Дорогой предков 1
— Ложись! — прогремело над самым ухом.
Рядовой Пашка Копылов рухнул на землю, прижался к сухим остовам прошлогодней травы. Ухнул взрыв, отозвался звоном в ушах и затих. Что-то тяжёлое упало сверху, больно упёрлось в спину. Пашка скосил глаза вправо. Рядом лежала рука комвзвода Васильича. Слева, впритык к Пашкиной, безвольно свесилась его голова. Пашка посмотрел вперёд. Метрах в десяти вновь взлетели к небу чёрные комья.

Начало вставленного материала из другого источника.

/-- The rail record (R66), the timers of R68 as the slot counts at which they end, the sampled levels of PGOOD and
HSLEEP (R69, true = asserted), the input records (R89) and the three lines to the host (R67, true = asserted).
In STARTING a PGOOD limit that is not running has ended. `judgedAt` is the slot count of the slot start at which the gate
was judged on the entry into WARMING (R71), until that slot start's own work has found it. -/
structure Rail where
  state : RailState
  restartPending : Bool
  offTime : Nat
  stopRestart : Nat
  startRequest : Bool
  budgetRefused : Bool
  waitReason : WaitReason
  warmCount : Vector Nat 3
  warmingAge : Nat
  overcurrentCount : Nat
  sleepCount : Nat
  pgoodLimit : Option SlotCount
  resetHold : Option SlotCount
  stopLimit : Option SlotCount
  resetDelay : Option SlotCount
  resetWidth : Option SlotCount
  offTimer : Option SlotCount
  pulse : Option SlotCount
  override : Option SlotCount
  pgood : Bool
  hsleep : Bool
  inputs : Vector InputRec 4
  railEn : Bool
  hrst : Bool
  hpwrbtn : Bool
  judgedAt : Option SlotCount
deriving DecidableEq, Repr

/-! ### Liveness monitor (R100, R101, R118, R119) -/

/-- The watchdog states, in the order of their codes (section 10.2). -/
inductive WatchdogState where
  | dormant | grace | watching | warned | paused | expired
deriving DecidableEq, Repr

/-- The state that PAUSED returns to (R100). -/
inductive PausedFrom where
  | grace | watching
deriving DecidableEq, Repr

/-- Why the last refused kick was refused (R100). -/
inductive KickRefusal where
  | noRefusal | badValue | early
deriving DecidableEq, Repr

/-- A set of the three stage values, in seconds (R101). -/
structure StageSet where
  s1 : Nat
  s2 : Nat
  early : Nat
deriving DecidableEq, Repr

/-- The causes of a restart record, in the order of their codes, which begin at 1 (section 10.6). -/
inductive RestartCause where
  | graceExpiry | stage2Expiry | noPowergood | powergoodLost | overcurrent
  | overtemp | stopTimeout | inputCut | keyOverride | hostRequest
deriving DecidableEq, Repr

/-- The action of a restart record as carried out (R119). -/
inductive RecordAction where
  | warm | cold | lockout | off
deriving DecidableEq, Repr

/-- A restart record (R119). -/
structure RestartRecord where
  number : Nat
  cause : RestartCause
  action : RecordAction
  indexBefore : Nat
  lateKick : Bool
  lastRefusal : KickRefusal
  moduleTemp : Int
  moduleValid : Bool
  outsideTemp : Int
  outsideValid : Bool
  railBefore : RailState
  slot : SlotCount
deriving DecidableEq, Repr

/-- The monitor record (R100), its two stage sets (R101) and the restart records, newest first (R118). -/
structure Monitor where
  watchdog : WatchdogState
  armed : Bool
  pausedFrom : PausedFrom
  hsleep : Bool
  stageEnd : Option SlotCount
  expected : Option Byte
  lastKick : Option SlotCount
  lastRefusal : KickRefusal
  ladderIndex : Nat
  stableEnd : Option SlotCount
  pendingRecord : Option Nat
  recordCounter : Nat
  runtimeSet : StageSet
  inForce : StageSet
  records : List RestartRecord
deriving DecidableEq, Repr

/-! ### Keypad controller (R125, R126) -/

/-- The touch states of a key, in the order of their codes (section 10.7). -/
inductive KeyState where
  | idle | pressing1 | pressing2 | touched | releasing1 | releasing2 | calibrating
deriving DecidableEq, Repr

/-- A key record (R125). -/
structure KeyRec where
  state : KeyState
  baseline : Nat
  raw : Nat
  drift : Nat
  touchTime : Option SlotCount
  nextHold : Option SlotCount
  calSum : Nat
  calCount : Nat
deriving DecidableEq, Repr

/-- A chord's state (R126): fired or armed, and the slot count at which its hold ends. -/
structure ChordRec where
  fired : Bool
  holdEnd : Option SlotCount
deriving DecidableEq, Repr

/-- The key records and the keypad record (R125, R126). `edgeSet` is none until the first publication; `scan` is the
slot count of a scan that has begun and not ended (R127, R128); bit k of `rebaseline` is set for a key of the
rebaseline set. -/
structure Keypad where
  keys : Vector KeyRec 24
  fog : Bool
  edgeSet : Option (List Nat)
  deferred : Bool
  scan : Option SlotCount
  chords : Vector ChordRec 4
  writeCounter : Half
  readCounter : Half
  gap : Nat
  rebaseline : Option (BitVec 24)
  stopPending : Bool
deriving DecidableEq, Repr

/-! ### Exchange memory and guard (R150, R151, R159, R160) -/

/-- The point the current frame has reached (R150). -/
inductive FramePhase where
  | idle | command | address | data | ignore
deriving DecidableEq, Repr

/-- The frame's command (R150). -/
inductive FrameCommand where
  | read | write | status | clear
deriving DecidableEq, Repr

/-- The frame record (R150). `held` is the held image, sorted by address; `covered` is the first address of the
covered range of an open READ frame (R153). -/
structure Frame where
  phase : FramePhase
  command : Option FrameCommand
  addressCounter : Half
  addressBytes : Nat
  buffer : List Host.Cell
  held : List Host.Cell
  latched : Option Byte
  covered : Option Nat
deriving DecidableEq, Repr

/-- The exchange memory block: the memory as an open frame reads it, in canonical form (see `Memory.wf`), the frame
record, the held flags of the link status byte (R151), the attention summary and enable (R160, R161), and the bytes
shifted out on MISO in the latest frame. -/
structure Exchange where
  mem : List Host.Cell
  frame : Frame
  ready : Bool
  refused : Bool
  range : Bool
  summary : BitVec 12
  enable : BitVec 12
  miso : List Byte
deriving DecidableEq, Repr

/-! ### Slip engine (R166) -/

/-- The slip engine: last served, the served flag and the three bindings (R166). -/
structure Engine where
  lastServed : Fin 16
  served : Bool
  storeSlot : Option (Fin 16)
  airSlot : Option (Fin 16)
  keypadSlot : Option (Fin 16)
deriving DecidableEq, Repr

/-! ### Profile store (R175, R181) -/

/-- The stage of a commit in flight (R175). -/
inductive CommitPhase where
  | idle | programming | armed
deriving DecidableEq, Repr

/-- The stage of a service record write (R175). -/
inductive ServicePhase where
  | idle | waiting | writing
deriving DecidableEq, Repr

/-- The store record (R175), the two nonvolatile areas (R176, R181), the Rf being written (R181), whether the active
profile is the factory profile (R178), and the slot counts at which programming and the write began. `active` is none
until the power-on load ends. -/
structure Store where
  active : Option Image
  factoryActive : Bool
  commit : CommitPhase
  service : ServicePhase
  stagingHeld : Bool
  storedImage : Image
  serviceRecord : Image
  serviceRf : Nat
  programmingBegan : Option SlotCount
  writeBegan : Option SlotCount
deriving DecidableEq, Repr

/-! ### The whole part -/

/-- The state of the part. `supplyLow` is set while the supply is below the brown-out level (R159); `fresh` counts the
free values taken (the model's own field); `pending` is the queue of waiting commands, first in, first out. -/
structure State where
  time : Timebase
  sense : Sensing
  climate : Climate
  air : Air
  rail : Rail
  mon : Monitor
  keypad : Keypad
  xmem : Exchange
  engine : Engine
  store : Store
  supplyLow : Bool
  fresh : Nat
  pending : List Instr
deriving DecidableEq, Repr

/-- The reasons a step can stop with a fault. There is none: the manual gives the part no event after which it stops,
and every command of the table has a stated effect in every state (log entry 3). Safe, since nothing is hidden by a
fault that never comes. -/
inductive Fault where
deriving DecidableEq, Repr

/-- The reasons a command has no meaning in the model. -/
inductive Refusal where
  /-- Raised by an arm of `exec` whose command has no meaning yet; no arm is such an arm. Safe: the model stops. -/
  | notModelled (mnemonic : String)
deriving DecidableEq, Repr

/-! ### Reset -/

/-- A channel record after power-on (R1). -/
def Channel.initial : Channel := { lastCode := none, accepted := none, pendingValue := none, fault := false }

/-- A zone record after power-on (R17). -/
def ZoneRec.initial : ZoneRec :=
  { integrator := 0, request := 0, grant := 0, heldHigh := false, override := none, effective := 0 }

/-- A fan record after power-on (R42), its output held at 0 %. -/
def FanRec.initial : FanRec :=
  { duty := 0, floor := none, kickAge := none, period := 1000000, timing := false, rpm := 0, stallCount := 0,
    goodCount := 0, fault := false, output := 0 }

/-- The probe record after power-on (R52). A field without a stated starting value is 0, here and in the rail, the monitor
and the store below (DESIGN CHOICE, log entry 4). -/
def Probe.initial : Probe :=
  { phase := .idle, origin := none, heldParams := none, windowsLeft := 0, referenceDraw := none, riseSum := 0,
    powerSum := 0, stopPending := false, replacedDue := false, lastAbort := .noReason,
    figures := { rf := 0, averageRise := 0, averageDraw := 0 } }

/-- The air controller after power-on (R42, R52, R60), before the load hands over Rref. R52 gives Rref and C as the load hands
Rref over; until then the model holds Rref 0 and with it C 0xFFFF (DESIGN CHOICE, log entry 4). -/
def Air.initial : Air :=
  { fans := Vector.replicate 2 FanRec.initial, probe := Probe.initial, filterReference := 0, clogIndex := 0xFFFF,
    clogLimit := false, elapsed := 0, retry := 0 }

/-- The rail controller after power-on (R66, R67, R89). -/
def Rail.initial : Rail :=
  { state := .off, restartPending := false, offTime := 0, stopRestart := 0, startRequest := false,
    budgetRefused := false, waitReason := .noWait, warmCount := Vector.replicate 3 0, warmingAge := 0,
    overcurrentCount := 0, sleepCount := 0, pgoodLimit := none, resetHold := none, stopLimit := none,
    resetDelay := none, resetWidth := none, offTimer := none, pulse := none, override := none, pgood := false,
    hsleep := false, inputs := Vector.replicate 4 { lastSample := none, agree := 0, taken := none },
    railEn := false, hrst := false, hpwrbtn := false, judgedAt := none }

/-- The monitor after power-on (R100), before the load gives it the armed flag and the sets. -/
def Monitor.initial : Monitor :=
  { watchdog := .dormant, armed := false, pausedFrom := .grace, hsleep := false, stageEnd := none, expected := none,
    lastKick := none, lastRefusal := .noRefusal, ladderIndex := 0, stableEnd := none, pendingRecord := none,
    recordCounter := 0, runtimeSet := { s1 := 0, s2 := 0, early := 0 },
    inForce := { s1 := 0, s2 := 0, early := 0 }, records := [] }

/-- A key record after power-on (R125). -/
def KeyRec.initial : KeyRec :=
  { state := .calibrating, baseline := 0, raw := 0, drift := 0, touchTime := none, nextHold := none, calSum := 0,
    calCount := 0 }

/-- The keypad controller after power-on (R125, R126). -/
def Keypad.initial : Keypad :=
  { keys := Vector.replicate 24 KeyRec.initial, fog := true, edgeSet := none, deferred := false, scan := none,
    chords := Vector.replicate 4 { fired := false, holdEnd := none }, writeCounter := 0, readCounter := 0, gap := 0,
    rebaseline := none, stopPending := false }

/-- The frame record after power-on (R150). -/
def Frame.initial : Frame :=
  { phase := .idle, command := none, addressCounter := 0, addressBytes := 0, buffer := [], held := [],
    latched := none, covered := none }

/-- The exchange memory block after power-on (R159): no address is listed, since an unlisted address reads as R159
states it after power-on (`resetByte` of Machine/Ops.lean). -/
def Exchange.initial : Exchange :=
  { mem := [], frame := Frame.initial, ready := false, refused := false, range := false, summary := 0,
    enable := 0xFFF, miso := [] }

/-- The slip engine after power-on (R166). -/
def Engine.initial : Engine :=
  { lastServed := 15, served := false, storeSlot := none, airSlot := none, keypadSlot := none }

/-- The store after power-on (R175) over the given nonvolatile contents. -/
def Store.initial (image record : Image) : Store :=
  { active := none, factoryActive := false, commit := .idle, service := .idle, stagingHeld := false,
    storedImage := image, serviceRecord := record, serviceRf := 0, programmingBegan := none, writeBegan := none }

/-- The part right after reset: power-on, with the load not yet ended. DESIGN CHOICE, log entry 5: the two nonvolatile
areas hold zeros, so neither passes its check and the load falls back to the factory profile and to Rref 0. -/
def State.reset : State :=
  { time := { slotCount := 0, started := false, boundaryTaken := false },
    sense :=
      { channels := Vector.replicate 6 Channel.initial, converted := false, railConverted := false,
        railVoltage := 0, railCurrent := 0, windowSum := 0, railAverage := 0 },
    climate :=
      { zones := Vector.replicate 3 ZoneRec.initial, hostAllowance := 0, available := 0,
        heaters := Vector.replicate 3 false, answer := none },
    air := Air.initial,
    rail := Rail.initial,
    mon := Monitor.initial,
    keypad := Keypad.initial,
    xmem := Exchange.initial,
    engine := Engine.initial,
    store := Store.initial (List.replicate 1024 0) (List.replicate 32 0),
    supplyLow := false, fresh := 0, pending := [] }

end Sys2Proof.Machine
end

Мир оглох, потерял звуки, но продолжал крутить немое кино из бегущих и падающих товарищей.
«Только вперёд», — подумал Пашка, сжался тугой пружиной, рывком скинул тело Васильича. Серое весеннее небо отразилось в остекленевших глазах комвзвода. Автомат ППШ, прижатый к груди, ощерился чёрным дулом. Пашка рванул оружие, но рука Васильича не раскрылась, вцепилась в ремень. «Папашу» нельзя бросать. Магазин, похожий на консервную банку, почти полный. Автомат да трёхлинейка хорошая пара – выигрышная. Копылов достал засапожный нож, резанул по ремню, выдернул ППШ и побежал сквозь застилающий дым.

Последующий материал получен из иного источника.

-- ==== Sys2Proof/Machine/Flags.lean ====
section
/-!
DEFINITION. The flags the host sees: the attention summary and enable with ATTN# (R160, R161), the link status byte
(R151), and the flags byte of the header (section 10.2).
-/

namespace Sys2Proof.Machine

/-- The attention causes, in the order of their bits (section 10.2). -/
inductive Cause where
  | slipDone | key | climateFault | fanFault | clogWarn | clogLimit | wdtWarn | restartNote
  | profileDefaulted | inputNote | stopAsked | fog
deriving DecidableEq, Repr

/-- The bit of a cause in the summary, the enable and the acknowledge word. -/
def Cause.index : Cause → Nat
  | .slipDone => 0 | .key => 1 | .climateFault => 2 | .fanFault => 3 | .clogWarn => 4 | .clogLimit => 5
  | .wdtWarn => 6 | .restartNote => 7 | .profileDefaulted => 8 | .inputNote => 9 | .stopAsked => 10 | .fog => 11

/-- The cause alone, as a word. -/
def Cause.bit (c : Cause) : BitVec 12 := 1#12 <<< c.index

/-- The summary becomes `v`, and the header's copy is written as a part write (R160). -/
def Exchange.setSummary (v : BitVec 12) (x : Exchange) : Exchange :=
  ({ x with summary := v }).partWrite 0x0C (le16 v.toNat)

/-- A block raises a cause (R160). -/
def Exchange.raise (c : Cause) (x : Exchange) : Exchange := x.setSummary (x.summary ||| c.bit)

/-- ATTN# is asserted, and the ATTN flag set, while the summary AND the enable is other than 0 (R161). -/
def Exchange.attn (x : Exchange) : Bool := (x.summary &&& x.enable) != 0

/-- The link status byte (R151): READY, REFUSED, RANGE and ATTN in bits 0 to 3 (section 10.1). -/
def Exchange.statusByte (x : Exchange) : Byte :=
  flagByte x.ready ||| (flagByte x.refused <<< 1) ||| (flagByte x.range <<< 2) ||| (flagByte x.attn <<< 3)

/-- The delivery of the acknowledge word (R161): the named causes are cleared, the word returns to 0. -/
def Exchange.deliverAcknowledge (x : Exchange) : Exchange :=
  let w := BitVec.ofNat 12 (x.peek16 0x0E)
  let x := x.partWrite 0x0E [0, 0]
  x.setSummary (x.summary &&& ~~~w)

/-- The delivery of the enable word (R161): the positions beyond the twelve causes are written back as 0. -/
def Exchange.deliverEnable (x : Exchange) : Exchange :=
  let w := BitVec.ofNat 12 (x.peek16 0x10)
  ({ x with enable := w }).partWrite 0x10 (le16 w.toNat)

/-- The flags byte of the header (section 10.2): ready in bit 0, defaulted in bit 1. -/
def headerFlags (ready defaulted : Bool) : Byte := flagByte ready ||| (flagByte defaulted <<< 1)

/-- Host restart clearing in the exchange memory (R162): RESTART_NOTE and PROFILE_DEFAULTED are kept, every cause is
enabled, and both words are written to the header, a part write each (DESIGN CHOICE, log entry 46). -/
def Exchange.clearAttention (x : Exchange) : Exchange :=
  let x := x.setSummary (x.summary &&& (Cause.restartNote.bit ||| Cause.profileDefaulted.bit))
  ({ x with enable := 0xFFF }).partWrite 0x10 (le16 0xFFF)

/-- A block raises a cause. -/
def State.raise (c : Cause) (s : State) : State := s.mapX (Exchange.raise c)

end Sys2Proof.Machine
end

Фриц возник неожиданно, напоролся на дуло, открыл рот, словно пытался докричаться до оглохшего Пашки. Рядовой Копылов уставился на испуганного врага. Палец сжал спусковой крючок. Фриц осел, продолжая смотреть на Пашку. Пришлось ударить прикладом. «Рогатая» каска сбилась назад, потянув за собой хозяина. Впереди прямо на Пашку бежало ещё пятеро «рогачей». Рядовой Копылов стиснул зубы и принялся палить, пока автомат не заглох. Пашка замешкался, снимая с плеча винтовку, почувствовал, как обожгло плечо, а затем ногу. Земля уткнулась в лицо. Пашка закрыл глаза и увидел маму. Она стояла на вокзале и махала рукой уходящему поезду.
— Ме́ка тӧк! — услышал Пашка крик, похожий на клёкот. — Ме́ка тӧк!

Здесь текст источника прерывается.